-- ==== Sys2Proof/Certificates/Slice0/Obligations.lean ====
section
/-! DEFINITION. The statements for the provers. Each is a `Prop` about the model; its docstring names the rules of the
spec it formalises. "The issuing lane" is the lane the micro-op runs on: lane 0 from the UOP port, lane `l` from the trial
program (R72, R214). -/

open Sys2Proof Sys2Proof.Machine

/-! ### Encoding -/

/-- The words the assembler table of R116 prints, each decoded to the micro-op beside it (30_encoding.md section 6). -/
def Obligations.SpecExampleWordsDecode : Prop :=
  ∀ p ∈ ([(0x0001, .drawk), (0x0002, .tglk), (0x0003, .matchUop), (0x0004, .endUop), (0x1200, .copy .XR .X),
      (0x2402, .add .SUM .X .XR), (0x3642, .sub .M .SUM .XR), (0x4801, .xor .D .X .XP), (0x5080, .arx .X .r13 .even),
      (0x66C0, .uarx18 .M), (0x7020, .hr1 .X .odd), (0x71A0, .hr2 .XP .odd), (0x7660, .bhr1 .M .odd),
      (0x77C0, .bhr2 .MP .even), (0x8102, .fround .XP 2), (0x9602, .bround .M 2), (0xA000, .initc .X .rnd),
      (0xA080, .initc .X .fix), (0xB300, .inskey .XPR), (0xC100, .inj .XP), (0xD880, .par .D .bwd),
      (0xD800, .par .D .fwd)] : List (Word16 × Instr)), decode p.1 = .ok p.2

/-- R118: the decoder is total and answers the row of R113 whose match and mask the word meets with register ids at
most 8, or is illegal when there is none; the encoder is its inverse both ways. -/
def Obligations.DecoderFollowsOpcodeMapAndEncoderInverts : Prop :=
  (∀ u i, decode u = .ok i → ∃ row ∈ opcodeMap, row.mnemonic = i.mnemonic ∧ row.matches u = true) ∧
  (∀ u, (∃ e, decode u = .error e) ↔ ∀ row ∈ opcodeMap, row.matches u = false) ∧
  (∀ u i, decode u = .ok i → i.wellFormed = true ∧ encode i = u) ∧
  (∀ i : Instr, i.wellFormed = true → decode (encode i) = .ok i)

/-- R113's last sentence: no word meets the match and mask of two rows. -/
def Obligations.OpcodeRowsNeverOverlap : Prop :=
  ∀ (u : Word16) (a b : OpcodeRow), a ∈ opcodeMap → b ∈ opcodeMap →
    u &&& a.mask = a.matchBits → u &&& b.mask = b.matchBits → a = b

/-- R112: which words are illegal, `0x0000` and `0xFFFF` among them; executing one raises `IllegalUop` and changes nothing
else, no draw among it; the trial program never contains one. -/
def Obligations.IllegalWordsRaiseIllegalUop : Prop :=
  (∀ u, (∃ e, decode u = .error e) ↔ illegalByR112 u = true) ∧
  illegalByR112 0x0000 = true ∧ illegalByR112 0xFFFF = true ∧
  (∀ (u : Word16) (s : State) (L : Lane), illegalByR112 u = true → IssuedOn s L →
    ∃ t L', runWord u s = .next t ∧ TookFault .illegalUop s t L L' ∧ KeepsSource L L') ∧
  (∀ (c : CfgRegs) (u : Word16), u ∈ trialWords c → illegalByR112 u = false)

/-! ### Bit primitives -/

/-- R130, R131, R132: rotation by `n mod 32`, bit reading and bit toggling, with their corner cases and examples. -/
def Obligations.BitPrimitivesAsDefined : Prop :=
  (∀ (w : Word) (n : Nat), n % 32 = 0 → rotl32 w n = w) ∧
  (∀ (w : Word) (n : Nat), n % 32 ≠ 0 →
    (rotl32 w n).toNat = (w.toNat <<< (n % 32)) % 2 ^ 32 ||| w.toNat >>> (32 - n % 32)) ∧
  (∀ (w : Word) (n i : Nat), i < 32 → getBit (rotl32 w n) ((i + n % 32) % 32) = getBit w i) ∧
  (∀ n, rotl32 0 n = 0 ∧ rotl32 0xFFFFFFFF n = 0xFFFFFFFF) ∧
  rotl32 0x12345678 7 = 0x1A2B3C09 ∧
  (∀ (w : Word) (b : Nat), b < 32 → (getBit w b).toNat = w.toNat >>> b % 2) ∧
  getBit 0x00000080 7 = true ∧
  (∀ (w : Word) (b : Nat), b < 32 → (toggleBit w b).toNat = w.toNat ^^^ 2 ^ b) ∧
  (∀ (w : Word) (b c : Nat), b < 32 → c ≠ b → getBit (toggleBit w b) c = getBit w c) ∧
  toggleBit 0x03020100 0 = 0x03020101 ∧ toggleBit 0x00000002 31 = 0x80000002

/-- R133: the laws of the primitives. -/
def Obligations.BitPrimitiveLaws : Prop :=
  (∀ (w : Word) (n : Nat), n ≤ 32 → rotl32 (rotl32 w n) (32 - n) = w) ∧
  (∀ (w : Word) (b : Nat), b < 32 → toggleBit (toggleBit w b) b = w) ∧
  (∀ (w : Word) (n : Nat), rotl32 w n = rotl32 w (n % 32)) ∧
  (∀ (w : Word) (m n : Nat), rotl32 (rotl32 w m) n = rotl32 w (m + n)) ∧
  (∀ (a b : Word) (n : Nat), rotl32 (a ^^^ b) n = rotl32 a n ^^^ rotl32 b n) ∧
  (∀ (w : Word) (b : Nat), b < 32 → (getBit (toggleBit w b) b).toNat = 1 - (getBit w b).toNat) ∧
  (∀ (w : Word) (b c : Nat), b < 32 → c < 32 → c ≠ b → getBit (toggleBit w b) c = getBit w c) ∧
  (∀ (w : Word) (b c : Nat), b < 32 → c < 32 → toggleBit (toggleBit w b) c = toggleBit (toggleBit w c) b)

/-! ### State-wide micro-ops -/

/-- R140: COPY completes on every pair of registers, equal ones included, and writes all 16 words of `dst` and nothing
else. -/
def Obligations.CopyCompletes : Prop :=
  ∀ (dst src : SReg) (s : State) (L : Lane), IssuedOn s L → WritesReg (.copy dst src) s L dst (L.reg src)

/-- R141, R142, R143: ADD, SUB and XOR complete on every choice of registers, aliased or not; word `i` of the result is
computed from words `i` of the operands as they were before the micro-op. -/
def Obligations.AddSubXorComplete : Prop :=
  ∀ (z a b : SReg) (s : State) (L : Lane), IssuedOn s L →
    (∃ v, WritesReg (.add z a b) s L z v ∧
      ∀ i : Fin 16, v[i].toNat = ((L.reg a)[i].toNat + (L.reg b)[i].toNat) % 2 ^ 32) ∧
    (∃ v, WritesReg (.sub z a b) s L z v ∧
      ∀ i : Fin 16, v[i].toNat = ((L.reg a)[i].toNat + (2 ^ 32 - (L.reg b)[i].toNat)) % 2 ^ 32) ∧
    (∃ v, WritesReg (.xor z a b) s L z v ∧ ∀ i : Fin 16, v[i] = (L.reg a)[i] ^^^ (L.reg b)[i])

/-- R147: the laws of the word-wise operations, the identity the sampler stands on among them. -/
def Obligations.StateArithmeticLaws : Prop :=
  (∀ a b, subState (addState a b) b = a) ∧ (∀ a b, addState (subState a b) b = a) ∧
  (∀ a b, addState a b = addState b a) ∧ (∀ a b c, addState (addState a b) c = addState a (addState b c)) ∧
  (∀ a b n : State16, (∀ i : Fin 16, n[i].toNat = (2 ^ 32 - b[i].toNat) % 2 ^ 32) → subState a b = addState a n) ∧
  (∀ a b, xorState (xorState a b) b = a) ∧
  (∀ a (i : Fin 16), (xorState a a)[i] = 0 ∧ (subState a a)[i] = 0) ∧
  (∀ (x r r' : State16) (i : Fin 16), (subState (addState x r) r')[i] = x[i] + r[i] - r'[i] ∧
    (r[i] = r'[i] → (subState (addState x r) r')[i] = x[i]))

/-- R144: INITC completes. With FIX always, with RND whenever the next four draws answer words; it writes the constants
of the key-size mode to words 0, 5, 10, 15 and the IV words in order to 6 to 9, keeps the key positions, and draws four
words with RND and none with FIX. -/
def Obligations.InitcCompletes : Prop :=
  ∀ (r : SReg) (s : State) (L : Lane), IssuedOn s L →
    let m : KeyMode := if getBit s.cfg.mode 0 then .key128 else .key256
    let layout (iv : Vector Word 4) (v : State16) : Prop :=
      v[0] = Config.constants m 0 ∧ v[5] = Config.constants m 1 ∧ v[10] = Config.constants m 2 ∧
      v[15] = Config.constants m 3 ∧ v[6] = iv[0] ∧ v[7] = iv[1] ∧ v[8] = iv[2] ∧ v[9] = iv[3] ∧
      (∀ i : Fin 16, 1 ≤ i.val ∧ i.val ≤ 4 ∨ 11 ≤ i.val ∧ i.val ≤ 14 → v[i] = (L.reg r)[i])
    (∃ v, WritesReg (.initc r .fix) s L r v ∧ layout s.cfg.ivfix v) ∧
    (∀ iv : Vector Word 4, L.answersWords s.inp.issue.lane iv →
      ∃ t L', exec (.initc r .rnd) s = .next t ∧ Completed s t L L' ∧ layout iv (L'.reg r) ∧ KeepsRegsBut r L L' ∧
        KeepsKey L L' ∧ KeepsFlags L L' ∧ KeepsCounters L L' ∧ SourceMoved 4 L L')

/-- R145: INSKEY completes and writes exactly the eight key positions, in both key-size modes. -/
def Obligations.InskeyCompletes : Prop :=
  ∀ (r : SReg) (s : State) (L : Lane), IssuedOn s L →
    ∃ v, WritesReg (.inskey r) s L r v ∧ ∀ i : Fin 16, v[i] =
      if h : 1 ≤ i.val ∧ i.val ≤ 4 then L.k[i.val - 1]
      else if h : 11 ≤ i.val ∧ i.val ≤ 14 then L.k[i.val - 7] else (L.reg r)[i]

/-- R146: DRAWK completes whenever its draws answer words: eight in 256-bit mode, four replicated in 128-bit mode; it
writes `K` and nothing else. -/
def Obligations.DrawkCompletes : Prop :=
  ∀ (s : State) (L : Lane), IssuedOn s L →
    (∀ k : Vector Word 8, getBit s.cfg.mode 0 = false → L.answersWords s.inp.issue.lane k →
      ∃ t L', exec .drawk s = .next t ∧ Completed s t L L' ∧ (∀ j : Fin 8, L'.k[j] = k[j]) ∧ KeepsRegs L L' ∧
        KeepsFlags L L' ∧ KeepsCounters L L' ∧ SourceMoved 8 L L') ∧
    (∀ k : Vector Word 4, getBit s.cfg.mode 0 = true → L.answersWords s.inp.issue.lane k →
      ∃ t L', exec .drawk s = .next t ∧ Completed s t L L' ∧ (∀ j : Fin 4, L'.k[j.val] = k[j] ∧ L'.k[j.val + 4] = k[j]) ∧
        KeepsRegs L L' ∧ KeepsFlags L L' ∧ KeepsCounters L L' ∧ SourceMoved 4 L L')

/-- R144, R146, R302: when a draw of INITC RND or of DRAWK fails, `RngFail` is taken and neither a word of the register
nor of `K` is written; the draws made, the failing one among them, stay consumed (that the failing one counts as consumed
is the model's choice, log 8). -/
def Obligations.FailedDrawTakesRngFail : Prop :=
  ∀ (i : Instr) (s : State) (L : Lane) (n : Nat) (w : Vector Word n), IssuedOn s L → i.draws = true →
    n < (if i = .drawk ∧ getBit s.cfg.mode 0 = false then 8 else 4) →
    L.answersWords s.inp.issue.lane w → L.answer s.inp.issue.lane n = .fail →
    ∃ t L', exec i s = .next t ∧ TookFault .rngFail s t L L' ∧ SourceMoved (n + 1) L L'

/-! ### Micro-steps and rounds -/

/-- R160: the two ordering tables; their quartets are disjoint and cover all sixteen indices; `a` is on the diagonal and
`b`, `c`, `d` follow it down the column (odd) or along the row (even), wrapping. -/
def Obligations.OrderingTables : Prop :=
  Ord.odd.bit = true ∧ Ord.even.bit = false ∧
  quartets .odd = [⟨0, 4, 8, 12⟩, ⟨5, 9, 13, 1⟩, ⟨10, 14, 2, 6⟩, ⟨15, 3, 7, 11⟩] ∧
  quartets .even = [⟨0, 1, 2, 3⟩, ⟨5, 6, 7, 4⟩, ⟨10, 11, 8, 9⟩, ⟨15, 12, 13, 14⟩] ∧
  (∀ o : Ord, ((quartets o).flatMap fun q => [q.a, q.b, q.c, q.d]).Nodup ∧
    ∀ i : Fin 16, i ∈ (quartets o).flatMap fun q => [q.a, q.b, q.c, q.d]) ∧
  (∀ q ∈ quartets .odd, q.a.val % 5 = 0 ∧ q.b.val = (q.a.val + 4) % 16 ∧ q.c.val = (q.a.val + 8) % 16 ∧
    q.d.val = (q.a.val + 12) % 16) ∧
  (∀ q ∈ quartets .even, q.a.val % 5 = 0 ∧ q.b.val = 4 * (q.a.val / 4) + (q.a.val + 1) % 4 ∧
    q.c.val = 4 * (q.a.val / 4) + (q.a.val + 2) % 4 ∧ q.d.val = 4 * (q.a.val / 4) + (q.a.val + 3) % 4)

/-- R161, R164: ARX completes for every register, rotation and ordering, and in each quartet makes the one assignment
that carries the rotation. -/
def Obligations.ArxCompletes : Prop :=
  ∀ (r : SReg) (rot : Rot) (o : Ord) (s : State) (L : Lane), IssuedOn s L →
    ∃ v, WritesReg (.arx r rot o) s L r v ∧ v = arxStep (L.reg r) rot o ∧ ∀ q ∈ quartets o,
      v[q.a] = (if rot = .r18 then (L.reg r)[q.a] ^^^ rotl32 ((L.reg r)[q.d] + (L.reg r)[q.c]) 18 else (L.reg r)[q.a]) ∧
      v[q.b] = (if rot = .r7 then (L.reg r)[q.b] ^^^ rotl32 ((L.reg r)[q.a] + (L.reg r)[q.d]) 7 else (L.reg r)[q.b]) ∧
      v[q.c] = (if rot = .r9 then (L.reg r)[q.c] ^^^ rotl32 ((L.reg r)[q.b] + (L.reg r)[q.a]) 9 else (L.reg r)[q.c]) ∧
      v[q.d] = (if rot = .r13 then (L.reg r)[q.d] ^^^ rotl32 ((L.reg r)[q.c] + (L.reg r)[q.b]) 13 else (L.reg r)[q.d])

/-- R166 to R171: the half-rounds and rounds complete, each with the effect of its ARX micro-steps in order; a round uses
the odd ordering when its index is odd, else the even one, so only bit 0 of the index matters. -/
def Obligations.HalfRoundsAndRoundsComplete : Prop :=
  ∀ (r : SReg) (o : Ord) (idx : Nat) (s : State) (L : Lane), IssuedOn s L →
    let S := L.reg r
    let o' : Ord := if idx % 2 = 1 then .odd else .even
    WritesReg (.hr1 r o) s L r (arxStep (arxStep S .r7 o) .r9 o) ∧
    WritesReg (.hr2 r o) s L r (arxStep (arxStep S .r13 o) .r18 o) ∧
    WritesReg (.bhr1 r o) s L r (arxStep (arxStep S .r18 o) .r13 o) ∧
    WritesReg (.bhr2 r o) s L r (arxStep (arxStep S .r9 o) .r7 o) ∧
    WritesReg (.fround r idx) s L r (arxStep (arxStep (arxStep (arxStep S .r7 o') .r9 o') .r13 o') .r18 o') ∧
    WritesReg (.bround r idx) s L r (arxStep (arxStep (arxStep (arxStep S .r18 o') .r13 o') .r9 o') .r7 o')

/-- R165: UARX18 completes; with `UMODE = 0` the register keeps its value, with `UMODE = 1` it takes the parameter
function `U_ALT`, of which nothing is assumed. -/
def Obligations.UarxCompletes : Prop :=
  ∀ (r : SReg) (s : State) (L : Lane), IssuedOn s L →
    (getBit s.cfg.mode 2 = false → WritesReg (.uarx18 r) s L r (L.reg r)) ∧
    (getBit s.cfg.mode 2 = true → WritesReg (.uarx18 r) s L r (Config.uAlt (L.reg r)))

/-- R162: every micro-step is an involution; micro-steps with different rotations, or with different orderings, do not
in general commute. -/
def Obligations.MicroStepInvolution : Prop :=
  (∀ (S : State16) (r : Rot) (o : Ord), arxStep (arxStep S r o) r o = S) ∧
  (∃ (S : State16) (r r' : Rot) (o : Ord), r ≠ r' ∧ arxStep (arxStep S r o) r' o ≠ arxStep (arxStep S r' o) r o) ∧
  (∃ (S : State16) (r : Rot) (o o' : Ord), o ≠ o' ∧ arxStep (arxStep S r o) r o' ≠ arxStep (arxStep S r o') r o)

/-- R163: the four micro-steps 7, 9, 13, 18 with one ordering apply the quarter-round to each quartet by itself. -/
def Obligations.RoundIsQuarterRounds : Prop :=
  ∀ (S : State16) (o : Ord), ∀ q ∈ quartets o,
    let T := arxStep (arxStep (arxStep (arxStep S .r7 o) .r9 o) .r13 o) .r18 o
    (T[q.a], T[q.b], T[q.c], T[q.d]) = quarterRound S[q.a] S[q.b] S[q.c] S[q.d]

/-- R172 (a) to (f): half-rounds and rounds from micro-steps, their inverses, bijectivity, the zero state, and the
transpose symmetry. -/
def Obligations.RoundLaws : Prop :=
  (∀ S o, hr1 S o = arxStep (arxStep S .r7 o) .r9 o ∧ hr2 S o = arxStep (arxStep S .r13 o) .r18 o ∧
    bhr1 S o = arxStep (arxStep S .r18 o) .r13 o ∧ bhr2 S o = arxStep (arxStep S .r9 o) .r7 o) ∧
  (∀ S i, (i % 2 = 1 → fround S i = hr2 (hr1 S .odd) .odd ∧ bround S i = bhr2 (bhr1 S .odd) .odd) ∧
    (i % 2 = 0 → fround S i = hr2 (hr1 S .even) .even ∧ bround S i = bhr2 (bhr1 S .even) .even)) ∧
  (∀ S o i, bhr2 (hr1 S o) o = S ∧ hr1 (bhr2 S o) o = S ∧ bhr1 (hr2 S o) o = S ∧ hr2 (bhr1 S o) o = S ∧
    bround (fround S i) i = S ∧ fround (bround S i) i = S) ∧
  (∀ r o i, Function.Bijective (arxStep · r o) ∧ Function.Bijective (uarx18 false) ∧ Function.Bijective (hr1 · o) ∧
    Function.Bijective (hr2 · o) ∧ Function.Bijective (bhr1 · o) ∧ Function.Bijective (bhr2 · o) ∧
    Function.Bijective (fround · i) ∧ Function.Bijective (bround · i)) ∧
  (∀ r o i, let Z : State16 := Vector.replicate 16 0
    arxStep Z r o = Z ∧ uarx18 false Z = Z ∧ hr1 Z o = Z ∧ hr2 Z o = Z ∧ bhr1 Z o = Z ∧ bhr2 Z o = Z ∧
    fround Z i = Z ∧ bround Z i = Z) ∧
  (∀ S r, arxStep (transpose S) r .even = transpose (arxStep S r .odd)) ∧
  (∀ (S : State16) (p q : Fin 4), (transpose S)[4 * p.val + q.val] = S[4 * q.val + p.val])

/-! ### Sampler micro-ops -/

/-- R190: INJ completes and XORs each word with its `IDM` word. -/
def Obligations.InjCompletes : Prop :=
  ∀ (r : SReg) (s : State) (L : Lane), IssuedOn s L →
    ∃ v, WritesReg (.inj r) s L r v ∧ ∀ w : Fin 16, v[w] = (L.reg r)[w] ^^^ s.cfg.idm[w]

---*---

→ **ABOUT THIS TASK**: Only lines holding the word "that" are wanted; copy each one from the listing.

→ **SOLUTION TO THIS EXERCISE**:
nor of `K` is written; the draws made, the failing one among them, stay consumed (that the failing one counts as consumed
that carries the rotation. -/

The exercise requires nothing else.